WHAT YOU WILL DO → What lines in the following entries hold the word "namespace"? Copy each one.

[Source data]
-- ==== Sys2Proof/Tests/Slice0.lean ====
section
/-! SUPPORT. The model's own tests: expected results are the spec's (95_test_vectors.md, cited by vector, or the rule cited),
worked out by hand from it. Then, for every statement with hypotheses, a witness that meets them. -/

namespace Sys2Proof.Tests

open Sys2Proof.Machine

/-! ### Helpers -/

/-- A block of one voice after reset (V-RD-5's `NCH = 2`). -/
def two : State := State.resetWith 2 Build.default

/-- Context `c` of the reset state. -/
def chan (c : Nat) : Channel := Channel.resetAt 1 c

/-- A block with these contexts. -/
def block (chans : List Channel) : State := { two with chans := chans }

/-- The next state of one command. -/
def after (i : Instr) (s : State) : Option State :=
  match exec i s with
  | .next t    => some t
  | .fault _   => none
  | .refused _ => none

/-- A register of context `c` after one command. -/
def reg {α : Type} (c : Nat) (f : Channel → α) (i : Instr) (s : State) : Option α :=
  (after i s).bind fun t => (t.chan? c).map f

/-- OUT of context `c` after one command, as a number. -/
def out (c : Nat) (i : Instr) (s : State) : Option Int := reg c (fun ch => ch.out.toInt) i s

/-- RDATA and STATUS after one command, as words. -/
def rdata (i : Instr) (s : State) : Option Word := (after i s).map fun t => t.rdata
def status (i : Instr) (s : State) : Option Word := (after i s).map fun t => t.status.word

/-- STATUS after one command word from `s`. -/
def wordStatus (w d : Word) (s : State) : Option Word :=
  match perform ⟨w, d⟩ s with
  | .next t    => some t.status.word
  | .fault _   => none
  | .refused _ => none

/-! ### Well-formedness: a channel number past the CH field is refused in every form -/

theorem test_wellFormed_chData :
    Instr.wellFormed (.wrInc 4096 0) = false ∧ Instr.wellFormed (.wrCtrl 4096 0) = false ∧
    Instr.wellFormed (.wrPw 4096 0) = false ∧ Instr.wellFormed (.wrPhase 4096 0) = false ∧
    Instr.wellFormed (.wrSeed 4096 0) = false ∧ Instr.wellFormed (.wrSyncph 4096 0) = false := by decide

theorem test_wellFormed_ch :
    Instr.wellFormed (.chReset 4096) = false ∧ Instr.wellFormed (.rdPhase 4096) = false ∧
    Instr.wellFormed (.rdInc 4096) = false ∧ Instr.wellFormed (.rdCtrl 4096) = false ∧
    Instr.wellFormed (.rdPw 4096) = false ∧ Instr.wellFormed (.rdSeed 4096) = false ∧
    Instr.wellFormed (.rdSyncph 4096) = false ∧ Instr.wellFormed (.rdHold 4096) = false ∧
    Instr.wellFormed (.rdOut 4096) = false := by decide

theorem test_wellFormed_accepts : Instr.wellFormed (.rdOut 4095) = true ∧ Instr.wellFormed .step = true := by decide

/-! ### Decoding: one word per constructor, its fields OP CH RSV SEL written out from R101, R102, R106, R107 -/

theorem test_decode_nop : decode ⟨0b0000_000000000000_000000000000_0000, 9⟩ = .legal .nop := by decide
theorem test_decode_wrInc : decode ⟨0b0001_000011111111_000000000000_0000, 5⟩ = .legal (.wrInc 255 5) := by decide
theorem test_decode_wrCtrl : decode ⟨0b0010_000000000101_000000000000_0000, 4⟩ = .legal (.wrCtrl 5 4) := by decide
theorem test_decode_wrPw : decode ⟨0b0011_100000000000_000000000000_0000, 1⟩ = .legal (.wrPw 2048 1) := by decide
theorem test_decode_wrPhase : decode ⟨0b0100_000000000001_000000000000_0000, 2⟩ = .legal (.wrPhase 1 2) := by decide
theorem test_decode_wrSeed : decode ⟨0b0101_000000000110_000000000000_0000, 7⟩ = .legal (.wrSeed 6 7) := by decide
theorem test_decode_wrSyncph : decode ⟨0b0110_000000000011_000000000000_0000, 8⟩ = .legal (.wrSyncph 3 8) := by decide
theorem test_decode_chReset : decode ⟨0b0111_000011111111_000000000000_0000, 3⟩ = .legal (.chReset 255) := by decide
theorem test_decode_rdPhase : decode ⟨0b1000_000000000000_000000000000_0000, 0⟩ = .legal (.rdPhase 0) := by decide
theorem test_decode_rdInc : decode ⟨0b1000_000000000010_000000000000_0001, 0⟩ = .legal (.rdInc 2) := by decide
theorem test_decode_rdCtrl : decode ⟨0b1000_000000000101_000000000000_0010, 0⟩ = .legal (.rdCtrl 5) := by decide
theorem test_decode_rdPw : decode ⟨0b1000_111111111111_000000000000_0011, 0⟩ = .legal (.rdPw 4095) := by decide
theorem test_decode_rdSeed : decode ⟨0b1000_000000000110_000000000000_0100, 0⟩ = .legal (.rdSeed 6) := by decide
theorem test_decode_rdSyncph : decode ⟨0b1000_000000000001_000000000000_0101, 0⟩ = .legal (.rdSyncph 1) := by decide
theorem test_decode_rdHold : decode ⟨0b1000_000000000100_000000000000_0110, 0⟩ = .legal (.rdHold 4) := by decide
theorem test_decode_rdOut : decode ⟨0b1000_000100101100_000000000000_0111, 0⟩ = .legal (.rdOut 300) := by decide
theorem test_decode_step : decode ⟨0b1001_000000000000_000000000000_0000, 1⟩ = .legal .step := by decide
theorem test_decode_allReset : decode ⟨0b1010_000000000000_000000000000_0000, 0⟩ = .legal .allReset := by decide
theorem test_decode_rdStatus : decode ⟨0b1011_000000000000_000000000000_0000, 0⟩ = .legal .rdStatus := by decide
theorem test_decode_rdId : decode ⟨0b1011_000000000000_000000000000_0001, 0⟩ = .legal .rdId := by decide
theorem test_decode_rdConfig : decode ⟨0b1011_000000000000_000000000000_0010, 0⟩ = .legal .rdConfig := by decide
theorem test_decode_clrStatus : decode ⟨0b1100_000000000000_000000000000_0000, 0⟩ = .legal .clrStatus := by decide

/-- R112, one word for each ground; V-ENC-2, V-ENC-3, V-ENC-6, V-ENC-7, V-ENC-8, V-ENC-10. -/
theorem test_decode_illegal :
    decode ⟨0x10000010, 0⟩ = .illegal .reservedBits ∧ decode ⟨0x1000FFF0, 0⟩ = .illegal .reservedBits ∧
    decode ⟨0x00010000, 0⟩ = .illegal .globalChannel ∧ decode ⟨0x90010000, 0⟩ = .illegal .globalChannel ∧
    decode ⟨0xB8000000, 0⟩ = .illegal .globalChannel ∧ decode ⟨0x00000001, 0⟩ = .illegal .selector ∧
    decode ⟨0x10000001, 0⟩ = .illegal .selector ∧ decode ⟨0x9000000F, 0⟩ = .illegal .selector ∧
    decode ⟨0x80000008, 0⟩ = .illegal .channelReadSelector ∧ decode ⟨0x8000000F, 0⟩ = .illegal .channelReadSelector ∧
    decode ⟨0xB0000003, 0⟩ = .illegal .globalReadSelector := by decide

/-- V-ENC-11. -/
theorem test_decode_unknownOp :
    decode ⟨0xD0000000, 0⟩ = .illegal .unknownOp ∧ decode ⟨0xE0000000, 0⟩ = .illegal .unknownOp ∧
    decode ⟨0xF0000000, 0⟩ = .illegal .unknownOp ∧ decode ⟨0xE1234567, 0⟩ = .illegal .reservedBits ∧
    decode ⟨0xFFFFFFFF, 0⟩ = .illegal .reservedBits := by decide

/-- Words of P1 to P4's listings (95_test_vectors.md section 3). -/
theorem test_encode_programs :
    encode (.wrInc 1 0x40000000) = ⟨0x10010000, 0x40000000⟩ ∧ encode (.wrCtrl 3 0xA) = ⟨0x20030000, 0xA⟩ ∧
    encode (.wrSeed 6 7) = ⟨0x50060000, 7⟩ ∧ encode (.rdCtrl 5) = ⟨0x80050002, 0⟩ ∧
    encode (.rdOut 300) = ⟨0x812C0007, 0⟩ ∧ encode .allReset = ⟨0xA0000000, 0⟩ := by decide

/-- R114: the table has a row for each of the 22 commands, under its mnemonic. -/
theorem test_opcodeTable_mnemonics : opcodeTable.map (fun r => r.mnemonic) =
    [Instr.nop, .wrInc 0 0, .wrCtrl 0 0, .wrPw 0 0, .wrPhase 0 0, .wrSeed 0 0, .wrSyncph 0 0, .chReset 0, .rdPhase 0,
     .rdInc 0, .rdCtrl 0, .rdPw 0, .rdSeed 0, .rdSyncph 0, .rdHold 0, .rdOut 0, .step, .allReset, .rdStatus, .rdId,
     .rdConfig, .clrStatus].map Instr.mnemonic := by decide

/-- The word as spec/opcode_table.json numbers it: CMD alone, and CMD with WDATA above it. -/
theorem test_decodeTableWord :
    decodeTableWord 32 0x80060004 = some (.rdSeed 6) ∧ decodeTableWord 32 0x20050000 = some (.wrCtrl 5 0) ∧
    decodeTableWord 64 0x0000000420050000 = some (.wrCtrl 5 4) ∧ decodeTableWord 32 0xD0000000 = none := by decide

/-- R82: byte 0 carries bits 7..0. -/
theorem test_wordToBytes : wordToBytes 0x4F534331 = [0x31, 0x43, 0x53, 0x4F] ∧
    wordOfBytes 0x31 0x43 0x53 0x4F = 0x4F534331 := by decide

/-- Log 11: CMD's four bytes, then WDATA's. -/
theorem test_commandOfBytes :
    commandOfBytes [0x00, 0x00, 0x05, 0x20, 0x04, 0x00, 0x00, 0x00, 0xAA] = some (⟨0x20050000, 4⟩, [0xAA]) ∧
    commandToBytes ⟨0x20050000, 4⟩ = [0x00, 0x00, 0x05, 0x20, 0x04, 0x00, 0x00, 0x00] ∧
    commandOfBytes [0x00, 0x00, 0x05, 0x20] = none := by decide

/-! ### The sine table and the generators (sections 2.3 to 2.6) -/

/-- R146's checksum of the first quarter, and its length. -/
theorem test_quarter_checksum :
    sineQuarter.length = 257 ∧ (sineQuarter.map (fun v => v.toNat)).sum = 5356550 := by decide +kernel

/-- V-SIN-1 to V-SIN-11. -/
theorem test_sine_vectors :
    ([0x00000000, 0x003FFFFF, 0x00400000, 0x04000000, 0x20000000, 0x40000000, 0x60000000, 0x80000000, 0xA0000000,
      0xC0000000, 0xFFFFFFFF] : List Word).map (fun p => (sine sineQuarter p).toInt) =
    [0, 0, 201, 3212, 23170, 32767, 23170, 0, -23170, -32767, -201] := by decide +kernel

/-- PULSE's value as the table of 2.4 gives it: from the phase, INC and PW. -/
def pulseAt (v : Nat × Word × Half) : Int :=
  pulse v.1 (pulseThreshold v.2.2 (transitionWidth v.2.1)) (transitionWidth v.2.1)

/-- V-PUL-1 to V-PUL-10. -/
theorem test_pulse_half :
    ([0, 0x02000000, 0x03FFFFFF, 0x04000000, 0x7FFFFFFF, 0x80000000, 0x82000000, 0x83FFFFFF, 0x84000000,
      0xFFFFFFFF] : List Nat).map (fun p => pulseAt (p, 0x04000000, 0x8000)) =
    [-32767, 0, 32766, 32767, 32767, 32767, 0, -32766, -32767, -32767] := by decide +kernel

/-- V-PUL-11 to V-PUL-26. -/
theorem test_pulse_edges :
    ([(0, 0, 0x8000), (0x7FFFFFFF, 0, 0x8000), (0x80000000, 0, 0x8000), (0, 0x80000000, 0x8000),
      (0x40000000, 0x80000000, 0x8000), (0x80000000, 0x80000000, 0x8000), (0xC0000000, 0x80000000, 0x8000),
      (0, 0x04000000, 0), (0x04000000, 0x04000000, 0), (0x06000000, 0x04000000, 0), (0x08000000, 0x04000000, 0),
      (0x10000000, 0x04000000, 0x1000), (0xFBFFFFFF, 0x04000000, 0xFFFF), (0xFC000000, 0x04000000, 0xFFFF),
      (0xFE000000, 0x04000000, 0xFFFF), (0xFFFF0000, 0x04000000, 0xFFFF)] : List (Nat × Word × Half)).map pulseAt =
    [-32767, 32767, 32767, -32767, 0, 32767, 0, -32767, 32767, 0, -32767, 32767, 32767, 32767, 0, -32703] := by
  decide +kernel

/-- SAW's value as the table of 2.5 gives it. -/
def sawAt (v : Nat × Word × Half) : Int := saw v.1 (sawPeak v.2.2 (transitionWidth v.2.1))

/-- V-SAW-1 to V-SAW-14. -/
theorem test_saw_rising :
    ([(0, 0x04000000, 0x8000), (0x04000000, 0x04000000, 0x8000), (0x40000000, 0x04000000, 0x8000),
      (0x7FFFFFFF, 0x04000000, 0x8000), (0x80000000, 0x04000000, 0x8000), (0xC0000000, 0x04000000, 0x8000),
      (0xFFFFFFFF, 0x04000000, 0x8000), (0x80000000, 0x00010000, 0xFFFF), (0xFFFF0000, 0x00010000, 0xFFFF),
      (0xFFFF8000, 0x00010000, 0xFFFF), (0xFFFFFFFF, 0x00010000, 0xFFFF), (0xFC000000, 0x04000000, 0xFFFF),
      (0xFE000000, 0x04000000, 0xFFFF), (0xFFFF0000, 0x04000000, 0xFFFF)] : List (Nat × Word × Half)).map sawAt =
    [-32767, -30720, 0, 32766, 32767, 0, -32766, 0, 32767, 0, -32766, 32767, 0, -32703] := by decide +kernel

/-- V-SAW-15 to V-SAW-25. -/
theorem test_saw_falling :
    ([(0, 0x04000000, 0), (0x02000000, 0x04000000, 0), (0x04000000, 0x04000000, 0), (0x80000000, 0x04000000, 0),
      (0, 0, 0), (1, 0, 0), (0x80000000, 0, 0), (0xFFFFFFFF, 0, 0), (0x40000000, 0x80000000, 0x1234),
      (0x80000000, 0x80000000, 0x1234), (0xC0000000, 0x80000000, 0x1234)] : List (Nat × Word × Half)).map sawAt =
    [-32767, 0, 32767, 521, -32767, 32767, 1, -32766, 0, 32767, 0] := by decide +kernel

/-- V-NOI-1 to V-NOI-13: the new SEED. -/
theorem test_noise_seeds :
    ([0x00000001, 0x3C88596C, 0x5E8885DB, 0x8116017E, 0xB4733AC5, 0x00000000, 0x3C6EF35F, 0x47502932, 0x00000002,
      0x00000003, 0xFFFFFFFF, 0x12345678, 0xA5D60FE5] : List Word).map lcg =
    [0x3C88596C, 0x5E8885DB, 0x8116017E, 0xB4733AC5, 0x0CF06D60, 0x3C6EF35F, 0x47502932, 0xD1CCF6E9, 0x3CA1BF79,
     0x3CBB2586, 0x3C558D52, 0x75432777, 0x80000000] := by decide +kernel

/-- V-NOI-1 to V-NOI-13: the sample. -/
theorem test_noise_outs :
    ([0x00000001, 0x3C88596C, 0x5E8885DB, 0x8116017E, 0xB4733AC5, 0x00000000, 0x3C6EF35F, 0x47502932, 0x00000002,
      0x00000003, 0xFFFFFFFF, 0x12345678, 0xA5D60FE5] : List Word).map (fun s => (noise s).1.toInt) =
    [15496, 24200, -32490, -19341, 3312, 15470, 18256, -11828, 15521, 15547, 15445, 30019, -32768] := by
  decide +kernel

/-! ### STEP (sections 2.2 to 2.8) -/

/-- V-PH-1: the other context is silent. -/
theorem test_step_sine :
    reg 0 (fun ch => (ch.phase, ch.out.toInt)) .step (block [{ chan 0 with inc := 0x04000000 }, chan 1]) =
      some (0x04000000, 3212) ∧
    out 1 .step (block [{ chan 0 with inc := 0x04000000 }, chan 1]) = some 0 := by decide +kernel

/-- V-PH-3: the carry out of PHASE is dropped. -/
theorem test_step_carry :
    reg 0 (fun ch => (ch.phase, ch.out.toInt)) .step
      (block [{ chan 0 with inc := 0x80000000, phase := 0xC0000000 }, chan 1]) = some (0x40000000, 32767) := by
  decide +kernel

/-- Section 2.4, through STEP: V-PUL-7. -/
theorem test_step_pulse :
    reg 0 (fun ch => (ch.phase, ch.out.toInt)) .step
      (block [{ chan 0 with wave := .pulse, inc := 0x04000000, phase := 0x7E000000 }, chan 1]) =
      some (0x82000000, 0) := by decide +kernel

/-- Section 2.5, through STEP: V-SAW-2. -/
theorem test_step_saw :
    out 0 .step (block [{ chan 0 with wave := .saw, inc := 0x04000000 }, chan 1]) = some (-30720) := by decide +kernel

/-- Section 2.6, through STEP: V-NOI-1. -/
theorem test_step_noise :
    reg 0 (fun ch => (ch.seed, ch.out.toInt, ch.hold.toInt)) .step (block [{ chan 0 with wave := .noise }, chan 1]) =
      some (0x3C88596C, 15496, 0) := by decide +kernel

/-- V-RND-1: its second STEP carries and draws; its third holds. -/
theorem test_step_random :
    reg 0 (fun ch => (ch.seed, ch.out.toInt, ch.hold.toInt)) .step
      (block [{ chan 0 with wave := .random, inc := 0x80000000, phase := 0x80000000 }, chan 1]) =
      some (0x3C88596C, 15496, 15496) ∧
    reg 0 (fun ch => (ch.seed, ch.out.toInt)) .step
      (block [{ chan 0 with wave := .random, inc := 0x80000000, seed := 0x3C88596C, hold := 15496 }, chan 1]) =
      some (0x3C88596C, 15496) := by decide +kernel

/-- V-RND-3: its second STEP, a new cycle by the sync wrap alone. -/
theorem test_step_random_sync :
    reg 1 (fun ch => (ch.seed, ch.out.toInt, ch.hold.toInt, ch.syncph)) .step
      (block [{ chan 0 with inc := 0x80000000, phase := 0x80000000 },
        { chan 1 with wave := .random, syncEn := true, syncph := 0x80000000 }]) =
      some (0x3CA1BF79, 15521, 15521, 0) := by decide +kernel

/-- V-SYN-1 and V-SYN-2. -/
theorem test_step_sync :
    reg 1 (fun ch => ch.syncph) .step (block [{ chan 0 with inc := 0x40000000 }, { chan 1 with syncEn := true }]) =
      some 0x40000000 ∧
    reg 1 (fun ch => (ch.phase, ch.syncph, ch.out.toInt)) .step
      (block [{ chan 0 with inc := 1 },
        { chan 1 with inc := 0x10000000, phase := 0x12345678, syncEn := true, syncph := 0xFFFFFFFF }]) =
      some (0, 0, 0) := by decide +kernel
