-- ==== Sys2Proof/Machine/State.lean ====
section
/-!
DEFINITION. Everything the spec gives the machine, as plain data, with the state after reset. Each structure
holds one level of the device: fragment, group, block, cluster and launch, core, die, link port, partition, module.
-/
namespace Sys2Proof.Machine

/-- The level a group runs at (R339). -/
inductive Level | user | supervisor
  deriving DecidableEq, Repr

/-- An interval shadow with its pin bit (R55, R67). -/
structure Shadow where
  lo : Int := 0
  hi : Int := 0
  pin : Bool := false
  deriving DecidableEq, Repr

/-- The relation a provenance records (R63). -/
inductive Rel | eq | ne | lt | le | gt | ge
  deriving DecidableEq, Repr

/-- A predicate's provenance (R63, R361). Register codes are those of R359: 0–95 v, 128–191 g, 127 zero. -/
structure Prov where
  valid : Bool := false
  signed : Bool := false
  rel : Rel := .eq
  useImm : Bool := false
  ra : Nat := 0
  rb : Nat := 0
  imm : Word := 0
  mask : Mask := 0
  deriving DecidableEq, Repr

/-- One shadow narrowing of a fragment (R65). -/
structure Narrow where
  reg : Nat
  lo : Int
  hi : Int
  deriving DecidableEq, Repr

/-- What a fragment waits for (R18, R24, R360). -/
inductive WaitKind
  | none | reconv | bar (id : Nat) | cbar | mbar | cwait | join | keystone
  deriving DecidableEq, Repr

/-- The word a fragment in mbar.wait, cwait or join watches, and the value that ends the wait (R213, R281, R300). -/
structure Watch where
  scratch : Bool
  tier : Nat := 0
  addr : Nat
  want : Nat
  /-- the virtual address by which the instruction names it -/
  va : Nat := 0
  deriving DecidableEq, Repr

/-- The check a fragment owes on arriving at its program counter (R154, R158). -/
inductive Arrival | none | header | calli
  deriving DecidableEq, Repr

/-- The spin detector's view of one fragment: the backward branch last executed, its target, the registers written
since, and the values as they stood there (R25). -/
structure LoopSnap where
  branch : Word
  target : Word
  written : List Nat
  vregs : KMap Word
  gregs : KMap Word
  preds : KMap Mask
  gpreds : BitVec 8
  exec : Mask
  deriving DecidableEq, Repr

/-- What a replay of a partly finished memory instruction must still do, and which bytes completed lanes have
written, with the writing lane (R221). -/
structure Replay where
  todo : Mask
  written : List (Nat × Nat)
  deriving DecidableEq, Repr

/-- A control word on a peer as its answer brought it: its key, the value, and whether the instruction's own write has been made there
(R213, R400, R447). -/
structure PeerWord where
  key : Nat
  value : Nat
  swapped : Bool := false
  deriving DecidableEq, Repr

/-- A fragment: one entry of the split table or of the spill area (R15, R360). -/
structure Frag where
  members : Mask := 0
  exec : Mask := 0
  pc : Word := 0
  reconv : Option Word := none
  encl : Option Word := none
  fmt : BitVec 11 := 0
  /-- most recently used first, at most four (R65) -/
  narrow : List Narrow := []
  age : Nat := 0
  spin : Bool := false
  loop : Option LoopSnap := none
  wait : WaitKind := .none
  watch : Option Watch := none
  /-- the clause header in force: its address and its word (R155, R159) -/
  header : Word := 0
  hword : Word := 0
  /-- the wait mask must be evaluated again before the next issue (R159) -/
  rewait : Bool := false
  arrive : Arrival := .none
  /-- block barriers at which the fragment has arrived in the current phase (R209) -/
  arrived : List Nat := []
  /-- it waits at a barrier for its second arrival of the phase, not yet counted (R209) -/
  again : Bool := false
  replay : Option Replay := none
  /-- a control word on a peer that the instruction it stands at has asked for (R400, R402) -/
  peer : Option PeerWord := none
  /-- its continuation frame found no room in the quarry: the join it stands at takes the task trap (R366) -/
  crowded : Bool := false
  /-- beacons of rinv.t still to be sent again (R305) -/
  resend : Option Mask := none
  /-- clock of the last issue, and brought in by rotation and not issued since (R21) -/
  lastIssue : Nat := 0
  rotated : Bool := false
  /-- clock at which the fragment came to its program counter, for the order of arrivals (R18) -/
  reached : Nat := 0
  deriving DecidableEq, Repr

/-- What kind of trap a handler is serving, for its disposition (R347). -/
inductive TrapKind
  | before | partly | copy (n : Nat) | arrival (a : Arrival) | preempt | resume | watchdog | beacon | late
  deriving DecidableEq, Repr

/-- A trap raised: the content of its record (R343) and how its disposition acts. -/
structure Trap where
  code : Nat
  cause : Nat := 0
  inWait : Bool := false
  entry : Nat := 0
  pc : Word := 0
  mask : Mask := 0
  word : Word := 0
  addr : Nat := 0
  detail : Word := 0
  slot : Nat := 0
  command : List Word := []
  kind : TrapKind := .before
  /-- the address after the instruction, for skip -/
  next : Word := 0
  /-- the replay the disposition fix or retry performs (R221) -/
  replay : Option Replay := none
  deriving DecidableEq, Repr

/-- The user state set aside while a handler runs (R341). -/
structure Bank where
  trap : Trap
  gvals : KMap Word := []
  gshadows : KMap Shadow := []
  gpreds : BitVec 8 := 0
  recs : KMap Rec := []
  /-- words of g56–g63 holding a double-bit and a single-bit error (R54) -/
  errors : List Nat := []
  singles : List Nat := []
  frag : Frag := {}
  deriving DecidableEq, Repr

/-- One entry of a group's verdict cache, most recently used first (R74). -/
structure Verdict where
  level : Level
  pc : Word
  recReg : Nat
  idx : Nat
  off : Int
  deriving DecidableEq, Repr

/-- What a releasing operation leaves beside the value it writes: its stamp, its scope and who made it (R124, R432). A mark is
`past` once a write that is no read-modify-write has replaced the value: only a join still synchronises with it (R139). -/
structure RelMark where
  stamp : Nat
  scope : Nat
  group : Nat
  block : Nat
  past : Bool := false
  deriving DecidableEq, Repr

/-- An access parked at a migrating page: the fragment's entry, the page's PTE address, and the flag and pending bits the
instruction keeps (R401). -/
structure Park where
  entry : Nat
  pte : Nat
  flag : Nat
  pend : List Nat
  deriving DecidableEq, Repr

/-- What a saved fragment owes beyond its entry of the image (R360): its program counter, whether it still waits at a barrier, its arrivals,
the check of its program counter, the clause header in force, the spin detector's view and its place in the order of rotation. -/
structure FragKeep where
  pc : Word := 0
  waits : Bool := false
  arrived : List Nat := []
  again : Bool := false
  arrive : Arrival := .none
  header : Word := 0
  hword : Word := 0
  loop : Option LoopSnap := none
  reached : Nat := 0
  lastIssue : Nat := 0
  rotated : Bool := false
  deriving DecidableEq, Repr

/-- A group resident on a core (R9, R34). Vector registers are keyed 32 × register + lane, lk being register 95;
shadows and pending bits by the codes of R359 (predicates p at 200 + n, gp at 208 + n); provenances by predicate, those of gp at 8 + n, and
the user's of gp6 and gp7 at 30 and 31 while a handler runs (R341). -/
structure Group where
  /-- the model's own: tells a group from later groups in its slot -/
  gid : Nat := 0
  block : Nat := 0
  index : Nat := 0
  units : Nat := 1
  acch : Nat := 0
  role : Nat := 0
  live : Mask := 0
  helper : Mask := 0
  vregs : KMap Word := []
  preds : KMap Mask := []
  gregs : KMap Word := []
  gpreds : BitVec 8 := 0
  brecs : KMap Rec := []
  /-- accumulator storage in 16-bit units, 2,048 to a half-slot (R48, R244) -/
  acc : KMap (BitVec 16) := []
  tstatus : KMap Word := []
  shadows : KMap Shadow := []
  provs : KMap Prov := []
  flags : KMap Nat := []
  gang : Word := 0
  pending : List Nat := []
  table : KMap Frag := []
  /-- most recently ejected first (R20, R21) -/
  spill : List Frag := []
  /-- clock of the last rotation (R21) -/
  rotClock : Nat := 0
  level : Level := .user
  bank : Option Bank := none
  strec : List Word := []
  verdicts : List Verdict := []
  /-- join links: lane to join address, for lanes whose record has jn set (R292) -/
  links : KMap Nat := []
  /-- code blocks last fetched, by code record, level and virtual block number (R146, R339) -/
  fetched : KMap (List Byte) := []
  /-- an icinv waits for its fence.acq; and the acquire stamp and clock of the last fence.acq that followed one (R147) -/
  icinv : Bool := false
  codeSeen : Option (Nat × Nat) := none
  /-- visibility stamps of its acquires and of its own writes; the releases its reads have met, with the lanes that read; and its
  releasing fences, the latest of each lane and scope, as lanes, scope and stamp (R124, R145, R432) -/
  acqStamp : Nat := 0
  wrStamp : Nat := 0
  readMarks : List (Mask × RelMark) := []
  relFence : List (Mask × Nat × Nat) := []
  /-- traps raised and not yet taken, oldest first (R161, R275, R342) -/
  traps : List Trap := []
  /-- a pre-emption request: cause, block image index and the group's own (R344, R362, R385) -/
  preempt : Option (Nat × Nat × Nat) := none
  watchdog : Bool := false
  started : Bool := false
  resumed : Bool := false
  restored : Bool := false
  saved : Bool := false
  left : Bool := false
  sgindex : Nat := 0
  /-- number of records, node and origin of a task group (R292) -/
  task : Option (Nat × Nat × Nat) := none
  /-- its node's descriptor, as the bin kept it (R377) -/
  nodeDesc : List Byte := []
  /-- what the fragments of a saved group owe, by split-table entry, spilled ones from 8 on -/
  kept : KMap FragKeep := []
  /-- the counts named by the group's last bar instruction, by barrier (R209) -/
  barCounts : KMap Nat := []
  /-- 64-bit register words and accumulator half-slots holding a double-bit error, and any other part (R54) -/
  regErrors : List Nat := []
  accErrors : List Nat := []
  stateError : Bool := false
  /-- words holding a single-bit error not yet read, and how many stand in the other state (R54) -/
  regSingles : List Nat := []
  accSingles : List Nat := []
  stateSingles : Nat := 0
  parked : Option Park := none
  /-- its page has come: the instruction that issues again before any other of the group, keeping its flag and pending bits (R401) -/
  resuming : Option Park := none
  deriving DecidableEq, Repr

ANSWER BELOW →
namespace Sys2Proof.Tests
namespace Sys2Proof.Machine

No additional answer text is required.